TASK INSTRUCTIONS:
Exactly the lines from the start of the data below through the line containing "unfold setQuality" must be returned, and no others.

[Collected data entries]
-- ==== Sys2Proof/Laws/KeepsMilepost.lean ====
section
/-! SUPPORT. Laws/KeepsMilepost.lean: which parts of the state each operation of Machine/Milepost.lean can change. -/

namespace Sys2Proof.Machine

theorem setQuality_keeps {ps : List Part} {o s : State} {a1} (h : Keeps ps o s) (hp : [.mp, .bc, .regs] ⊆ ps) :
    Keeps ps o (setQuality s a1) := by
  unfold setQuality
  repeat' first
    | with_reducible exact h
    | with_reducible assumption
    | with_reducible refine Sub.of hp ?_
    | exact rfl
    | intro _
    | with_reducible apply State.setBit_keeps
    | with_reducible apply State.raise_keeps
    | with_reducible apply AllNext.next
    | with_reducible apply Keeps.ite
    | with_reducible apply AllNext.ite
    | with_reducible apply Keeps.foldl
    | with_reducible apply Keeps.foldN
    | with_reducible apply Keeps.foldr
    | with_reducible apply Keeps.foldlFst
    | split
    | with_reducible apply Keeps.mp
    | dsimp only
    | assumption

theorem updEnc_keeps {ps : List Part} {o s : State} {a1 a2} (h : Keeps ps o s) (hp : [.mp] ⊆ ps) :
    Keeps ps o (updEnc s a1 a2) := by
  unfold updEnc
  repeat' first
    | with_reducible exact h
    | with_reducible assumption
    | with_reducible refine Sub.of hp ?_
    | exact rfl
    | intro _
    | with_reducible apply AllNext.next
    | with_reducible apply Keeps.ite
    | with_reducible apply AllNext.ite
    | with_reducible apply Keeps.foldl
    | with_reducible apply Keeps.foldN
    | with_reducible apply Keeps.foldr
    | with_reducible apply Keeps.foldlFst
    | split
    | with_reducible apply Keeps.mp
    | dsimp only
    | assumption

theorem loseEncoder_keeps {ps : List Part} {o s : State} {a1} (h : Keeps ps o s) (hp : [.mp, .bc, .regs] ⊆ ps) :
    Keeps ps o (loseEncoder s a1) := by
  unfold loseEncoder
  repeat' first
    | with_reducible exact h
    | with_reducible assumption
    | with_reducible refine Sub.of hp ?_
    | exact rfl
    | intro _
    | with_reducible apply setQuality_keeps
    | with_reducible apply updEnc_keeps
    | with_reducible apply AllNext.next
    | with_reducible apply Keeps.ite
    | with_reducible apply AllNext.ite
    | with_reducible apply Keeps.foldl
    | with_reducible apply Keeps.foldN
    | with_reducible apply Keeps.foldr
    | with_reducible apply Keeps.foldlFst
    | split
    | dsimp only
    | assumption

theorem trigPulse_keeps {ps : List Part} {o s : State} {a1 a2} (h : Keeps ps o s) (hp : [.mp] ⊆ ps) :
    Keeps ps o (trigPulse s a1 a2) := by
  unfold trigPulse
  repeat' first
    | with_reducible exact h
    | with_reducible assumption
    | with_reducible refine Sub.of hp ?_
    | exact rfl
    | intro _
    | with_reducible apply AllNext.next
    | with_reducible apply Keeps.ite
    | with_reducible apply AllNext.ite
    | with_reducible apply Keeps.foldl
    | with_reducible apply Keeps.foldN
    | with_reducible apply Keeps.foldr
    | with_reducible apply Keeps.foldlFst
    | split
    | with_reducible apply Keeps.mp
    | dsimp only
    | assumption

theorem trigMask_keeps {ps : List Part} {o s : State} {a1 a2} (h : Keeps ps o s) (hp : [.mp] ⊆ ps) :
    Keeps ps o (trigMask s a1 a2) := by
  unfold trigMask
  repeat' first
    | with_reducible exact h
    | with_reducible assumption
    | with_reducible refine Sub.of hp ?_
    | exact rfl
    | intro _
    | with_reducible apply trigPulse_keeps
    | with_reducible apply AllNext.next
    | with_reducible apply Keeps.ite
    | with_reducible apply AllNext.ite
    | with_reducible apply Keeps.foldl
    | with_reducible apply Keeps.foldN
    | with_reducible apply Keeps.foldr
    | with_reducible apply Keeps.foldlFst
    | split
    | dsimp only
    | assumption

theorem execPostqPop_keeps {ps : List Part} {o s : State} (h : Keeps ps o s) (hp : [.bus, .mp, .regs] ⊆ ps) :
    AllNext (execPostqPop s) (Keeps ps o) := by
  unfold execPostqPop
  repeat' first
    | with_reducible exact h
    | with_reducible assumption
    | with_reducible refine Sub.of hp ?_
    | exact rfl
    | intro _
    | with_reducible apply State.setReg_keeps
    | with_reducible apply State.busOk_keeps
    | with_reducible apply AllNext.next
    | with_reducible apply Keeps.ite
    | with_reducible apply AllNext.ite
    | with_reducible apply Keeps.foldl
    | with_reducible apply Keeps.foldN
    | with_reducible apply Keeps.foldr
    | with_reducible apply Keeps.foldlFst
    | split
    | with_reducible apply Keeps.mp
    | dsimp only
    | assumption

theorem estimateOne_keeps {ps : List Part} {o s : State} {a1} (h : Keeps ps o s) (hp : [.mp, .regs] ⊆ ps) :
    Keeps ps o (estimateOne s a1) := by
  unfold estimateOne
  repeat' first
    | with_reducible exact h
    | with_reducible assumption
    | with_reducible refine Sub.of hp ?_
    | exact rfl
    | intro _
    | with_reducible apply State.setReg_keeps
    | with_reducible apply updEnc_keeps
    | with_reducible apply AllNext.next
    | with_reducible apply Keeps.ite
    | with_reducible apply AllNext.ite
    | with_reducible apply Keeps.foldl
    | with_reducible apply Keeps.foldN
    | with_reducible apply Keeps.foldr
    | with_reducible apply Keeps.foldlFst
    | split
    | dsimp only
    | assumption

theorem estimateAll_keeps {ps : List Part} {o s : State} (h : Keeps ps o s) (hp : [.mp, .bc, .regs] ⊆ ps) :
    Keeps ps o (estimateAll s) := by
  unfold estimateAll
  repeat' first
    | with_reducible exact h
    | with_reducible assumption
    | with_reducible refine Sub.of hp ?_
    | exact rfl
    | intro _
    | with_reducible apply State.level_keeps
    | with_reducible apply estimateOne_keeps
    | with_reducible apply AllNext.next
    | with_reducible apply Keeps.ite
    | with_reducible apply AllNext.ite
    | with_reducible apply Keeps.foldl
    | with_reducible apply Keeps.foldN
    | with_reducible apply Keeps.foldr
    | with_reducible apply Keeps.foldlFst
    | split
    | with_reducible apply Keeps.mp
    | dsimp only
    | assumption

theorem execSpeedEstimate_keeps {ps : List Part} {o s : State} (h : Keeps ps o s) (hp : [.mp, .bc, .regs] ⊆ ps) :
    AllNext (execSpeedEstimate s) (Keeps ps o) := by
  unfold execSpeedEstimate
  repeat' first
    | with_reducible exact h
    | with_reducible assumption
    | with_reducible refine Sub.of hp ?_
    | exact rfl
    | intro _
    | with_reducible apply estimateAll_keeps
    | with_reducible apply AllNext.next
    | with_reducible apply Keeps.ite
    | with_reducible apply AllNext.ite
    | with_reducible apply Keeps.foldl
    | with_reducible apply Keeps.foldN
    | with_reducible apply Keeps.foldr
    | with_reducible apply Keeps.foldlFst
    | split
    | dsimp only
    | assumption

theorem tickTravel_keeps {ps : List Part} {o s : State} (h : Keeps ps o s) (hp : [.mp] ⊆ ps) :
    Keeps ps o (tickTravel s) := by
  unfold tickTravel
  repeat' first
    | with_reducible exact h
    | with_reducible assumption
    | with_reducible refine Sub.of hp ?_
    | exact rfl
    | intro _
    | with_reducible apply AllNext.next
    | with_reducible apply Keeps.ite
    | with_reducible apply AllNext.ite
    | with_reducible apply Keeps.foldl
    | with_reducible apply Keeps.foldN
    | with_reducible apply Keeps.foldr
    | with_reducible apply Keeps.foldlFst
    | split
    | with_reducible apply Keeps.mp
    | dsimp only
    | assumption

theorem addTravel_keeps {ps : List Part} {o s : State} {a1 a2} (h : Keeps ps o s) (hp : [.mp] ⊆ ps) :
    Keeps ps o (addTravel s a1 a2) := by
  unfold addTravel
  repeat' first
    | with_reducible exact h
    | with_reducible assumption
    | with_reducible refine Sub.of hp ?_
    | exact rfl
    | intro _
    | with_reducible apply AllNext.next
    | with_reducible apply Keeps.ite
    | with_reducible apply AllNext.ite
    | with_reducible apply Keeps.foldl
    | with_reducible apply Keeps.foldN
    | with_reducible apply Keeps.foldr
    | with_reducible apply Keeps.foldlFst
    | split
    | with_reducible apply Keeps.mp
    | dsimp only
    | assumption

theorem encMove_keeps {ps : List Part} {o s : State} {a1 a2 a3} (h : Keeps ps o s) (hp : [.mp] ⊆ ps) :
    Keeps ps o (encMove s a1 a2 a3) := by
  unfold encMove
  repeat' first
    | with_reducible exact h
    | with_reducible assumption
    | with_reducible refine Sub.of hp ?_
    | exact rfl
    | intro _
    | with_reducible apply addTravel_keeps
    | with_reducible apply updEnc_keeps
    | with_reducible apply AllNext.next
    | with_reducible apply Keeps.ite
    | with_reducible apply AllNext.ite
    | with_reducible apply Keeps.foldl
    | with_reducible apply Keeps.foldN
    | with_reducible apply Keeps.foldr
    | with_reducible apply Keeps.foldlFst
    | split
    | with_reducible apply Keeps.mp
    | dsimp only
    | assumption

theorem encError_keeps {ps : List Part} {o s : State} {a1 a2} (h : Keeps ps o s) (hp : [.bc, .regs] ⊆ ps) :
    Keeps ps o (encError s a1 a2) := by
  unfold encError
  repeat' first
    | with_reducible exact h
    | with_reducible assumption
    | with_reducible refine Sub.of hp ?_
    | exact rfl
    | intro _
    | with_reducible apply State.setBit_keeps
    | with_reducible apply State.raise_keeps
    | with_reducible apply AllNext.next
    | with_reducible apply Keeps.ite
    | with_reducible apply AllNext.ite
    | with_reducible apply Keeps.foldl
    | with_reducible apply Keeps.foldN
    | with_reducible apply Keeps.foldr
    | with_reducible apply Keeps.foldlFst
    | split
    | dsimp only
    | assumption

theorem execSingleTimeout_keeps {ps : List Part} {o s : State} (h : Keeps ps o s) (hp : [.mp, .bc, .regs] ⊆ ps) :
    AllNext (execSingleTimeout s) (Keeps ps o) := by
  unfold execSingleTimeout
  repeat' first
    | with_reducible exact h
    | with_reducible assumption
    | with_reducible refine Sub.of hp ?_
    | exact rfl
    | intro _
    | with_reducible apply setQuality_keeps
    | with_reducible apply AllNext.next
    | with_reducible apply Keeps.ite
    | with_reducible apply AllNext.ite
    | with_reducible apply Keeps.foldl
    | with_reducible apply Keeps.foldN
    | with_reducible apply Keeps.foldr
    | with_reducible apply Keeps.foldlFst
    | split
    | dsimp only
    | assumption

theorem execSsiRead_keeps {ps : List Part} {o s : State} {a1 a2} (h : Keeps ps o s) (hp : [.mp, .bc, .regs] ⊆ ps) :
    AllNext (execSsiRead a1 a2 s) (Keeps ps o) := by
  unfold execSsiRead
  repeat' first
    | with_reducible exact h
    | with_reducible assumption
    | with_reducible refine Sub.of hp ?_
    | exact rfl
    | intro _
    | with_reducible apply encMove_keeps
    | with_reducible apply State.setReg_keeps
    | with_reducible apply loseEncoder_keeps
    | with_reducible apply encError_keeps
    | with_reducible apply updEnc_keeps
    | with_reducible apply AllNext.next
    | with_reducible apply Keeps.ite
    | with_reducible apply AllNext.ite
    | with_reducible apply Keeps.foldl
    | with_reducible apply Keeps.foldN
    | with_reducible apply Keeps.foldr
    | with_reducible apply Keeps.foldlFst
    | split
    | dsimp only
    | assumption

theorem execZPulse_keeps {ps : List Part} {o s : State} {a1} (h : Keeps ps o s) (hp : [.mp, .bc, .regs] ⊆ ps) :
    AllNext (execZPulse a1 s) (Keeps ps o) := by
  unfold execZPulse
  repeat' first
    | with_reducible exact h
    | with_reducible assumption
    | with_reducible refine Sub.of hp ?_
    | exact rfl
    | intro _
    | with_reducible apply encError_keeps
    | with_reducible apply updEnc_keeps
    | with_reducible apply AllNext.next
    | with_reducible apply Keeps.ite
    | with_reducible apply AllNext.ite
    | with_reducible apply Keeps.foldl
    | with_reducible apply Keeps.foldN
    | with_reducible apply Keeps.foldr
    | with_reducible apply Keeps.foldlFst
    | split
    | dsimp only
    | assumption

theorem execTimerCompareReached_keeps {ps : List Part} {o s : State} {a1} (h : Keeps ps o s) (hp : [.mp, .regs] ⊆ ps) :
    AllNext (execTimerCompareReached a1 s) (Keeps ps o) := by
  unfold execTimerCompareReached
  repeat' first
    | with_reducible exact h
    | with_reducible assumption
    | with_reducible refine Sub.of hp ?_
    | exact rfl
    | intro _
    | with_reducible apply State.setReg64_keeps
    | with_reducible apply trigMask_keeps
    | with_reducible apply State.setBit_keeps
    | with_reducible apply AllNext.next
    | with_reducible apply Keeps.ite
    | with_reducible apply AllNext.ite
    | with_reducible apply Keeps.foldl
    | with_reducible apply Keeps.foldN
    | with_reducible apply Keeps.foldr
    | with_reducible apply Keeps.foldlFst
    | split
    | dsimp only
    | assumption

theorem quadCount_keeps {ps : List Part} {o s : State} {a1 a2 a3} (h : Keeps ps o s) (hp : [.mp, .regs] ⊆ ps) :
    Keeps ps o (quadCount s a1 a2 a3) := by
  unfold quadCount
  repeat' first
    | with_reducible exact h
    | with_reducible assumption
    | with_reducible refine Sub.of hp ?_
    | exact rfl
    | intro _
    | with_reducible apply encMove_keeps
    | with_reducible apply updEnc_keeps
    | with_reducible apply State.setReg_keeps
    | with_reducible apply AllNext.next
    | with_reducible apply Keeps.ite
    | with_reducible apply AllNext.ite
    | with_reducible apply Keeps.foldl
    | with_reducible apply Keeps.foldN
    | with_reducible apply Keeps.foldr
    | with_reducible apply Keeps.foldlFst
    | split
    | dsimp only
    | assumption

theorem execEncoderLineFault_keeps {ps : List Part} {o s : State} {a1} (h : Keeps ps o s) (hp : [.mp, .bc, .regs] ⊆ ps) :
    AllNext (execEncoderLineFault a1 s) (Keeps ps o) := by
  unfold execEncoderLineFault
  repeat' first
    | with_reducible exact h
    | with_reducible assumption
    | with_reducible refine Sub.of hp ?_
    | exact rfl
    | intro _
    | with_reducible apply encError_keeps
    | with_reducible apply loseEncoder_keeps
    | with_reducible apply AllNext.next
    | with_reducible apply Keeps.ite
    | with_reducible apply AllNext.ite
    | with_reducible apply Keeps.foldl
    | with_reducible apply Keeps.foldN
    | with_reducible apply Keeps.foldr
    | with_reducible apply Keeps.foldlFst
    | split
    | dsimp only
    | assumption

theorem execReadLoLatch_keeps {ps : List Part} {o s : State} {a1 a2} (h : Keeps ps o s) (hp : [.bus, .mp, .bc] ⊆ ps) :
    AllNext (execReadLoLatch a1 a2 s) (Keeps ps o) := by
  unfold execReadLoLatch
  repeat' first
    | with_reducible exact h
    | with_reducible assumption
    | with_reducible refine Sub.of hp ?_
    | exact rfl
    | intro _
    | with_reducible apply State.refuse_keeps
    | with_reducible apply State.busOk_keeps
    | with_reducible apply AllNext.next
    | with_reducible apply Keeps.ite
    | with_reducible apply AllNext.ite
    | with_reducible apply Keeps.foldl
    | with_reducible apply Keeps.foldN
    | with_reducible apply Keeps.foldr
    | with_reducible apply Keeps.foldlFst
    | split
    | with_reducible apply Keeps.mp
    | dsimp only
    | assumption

TASK OUTPUT:
-- ==== Sys2Proof/Laws/KeepsMilepost.lean ====
section
/-! SUPPORT. Laws/KeepsMilepost.lean: which parts of the state each operation of Machine/Milepost.lean can change. -/

namespace Sys2Proof.Machine

theorem setQuality_keeps {ps : List Part} {o s : State} {a1} (h : Keeps ps o s) (hp : [.mp, .bc, .regs] ⊆ ps) :
    Keeps ps o (setQuality s a1) := by
  unfold setQuality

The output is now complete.